(PROVIDED ENTRIES)
-- ==== Sys2Proof/Machine/Power.lean ====
section
/-!
DEFINITION. Boot, control intervals, thresholds, slot masking, residency and telemetry (01 R10 to R23, 03 R44, 05 R110).
-/
namespace Sys2Proof.Machine

def State.setChiplet (s : State) (c : Nat) (x : Chiplet) : State := { s with chiplets := s.chiplets.set c x }

/-! ### Boot (01 R23, 03 R44) -/

/-- The physical slots of a cluster that fail fill up with its spares; a position without one is lost (01 R23 step 6). -/
def slotMapFor (failed : List Nat) : Table SlotMap :=
  let bad := (List.range 32).filter failed.contains
  let spares := [32, 33].filter (fun p => !failed.contains p)
  (List.range bad.length).map (fun i => (bad.getD i 0, match spares[i]? with
    | some p => { pslot := p, v := true, lost := false }
    | none => { pslot := bad.getD i 0, v := true, lost := true }))

/-- Every position of a cluster is lost. -/
def lostCluster : Table SlotMap := (List.range 32).map (fun i => (i, { pslot := i, v := true, lost := true }))

/-- A failure the boot finds: bits [63:56] its kind, 1 a stack, 2 a router (logical cluster), 3 a tile (logical cluster in [15:0],
physical slot in [23:16]), 4 a physical chiplet, 5 a span port with lanes in [15:8]; 6 that step 1 has failed. -/
def State.bootFailure (s : State) (w : Word) : State :=
  let a := bitsOf w 0 16
  match bitsOf w 56 8 with
  | 1 => { s with dev := { s.dev with lostStacks := setAdd s.dev.lostStacks (a % 64) } }
  | 2 => s.setCluster a { s.cluster a with slotMap := lostCluster }
  | 3 =>
    let failed := setAdd (s.cluster a).failed (bitsOf w 16 8)
    s.setCluster a { s.cluster a with failed := failed, slotMap := slotMapFor failed }
  | 4 =>
    let s := s.setChiplet a { s.chiplet a with powered := false, lost := true }
    let l := s.dev.logical a
    let used (p : Nat) : Bool := s.dev.chipMap.any (fun e => decide (e.1 < 128) && e.2.pslot == p)
    match s.dev.fuses.spares.find? (fun p => !(s.chiplet p).lost && !used p) with
    | some p =>
      let s := (s.setChiplet p { s.chiplet p with powered := true }).setDark p false
      { s with dev := { s.dev with chipMap := s.dev.chipMap.set l { pslot := p, v := true, lost := false } } }
    | none => (List.range 64).foldl (fun s i => s.setCluster (l * 64 + i) { s.cluster (l * 64 + i) with slotMap := lostCluster }) s
  | 5 => s.setPort (a % 256) { s.dev.port (a % 256) with lanes := a / 256, up := a / 256 != 0 }
  | _ => s

/-- An event that comes from outside the module or is decided by its firmware, and not by what the module did before (log 5). -/
def fromOutside (x : Timed) : Bool :=
  match x.ev, x.arg with
  | .hostInboundRead, _ => true
  | .hostInboundWrite, _ => true
  | .dmaWindowWrite, _ => true
  | .peerTableWrite, _ => true
  | .firmwareTableWrite, _ => true
  | .configWrite, _ => true
  | .queueMap, _ => true
  | .queueUnmap, _ => true
  | .watchedLineInvalidate, _ => true
  | .spanChunkReceive, .data _ _ _ => true
  | .spanRoundAbortReceive, .data _ _ _ => true
  | .spanProbeReceive, _ => true
  | .spanCopyAckReceive, .data _ _ _ => true
  | .spanCopyDataReceive, _ => true
  | .thermalThrottle, _ => true
  | .throttleRelease, _ => true
  | .emergencySave, _ => true
  | .hardTrip, _ => true
  | .currentLimitTrip, _ => true
  | .powerLoss, _ => true
  | .errorDetect, _ => true
  | .correctedError, _ => true
  | .cellarPoison, _ => true
  | .linkResend, _ => true
  | .firmwareRegisterWrite, _ => true
  | .plannedMigration, _ => true
  | .boot, _ => true
  | _, _ => false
(End PROVIDED ENTRIES)
**EXERCISE DETAILS**
Your response must be one number, namely how many lines of the data contain the string "match".

**RESULT OF THIS TASK**
4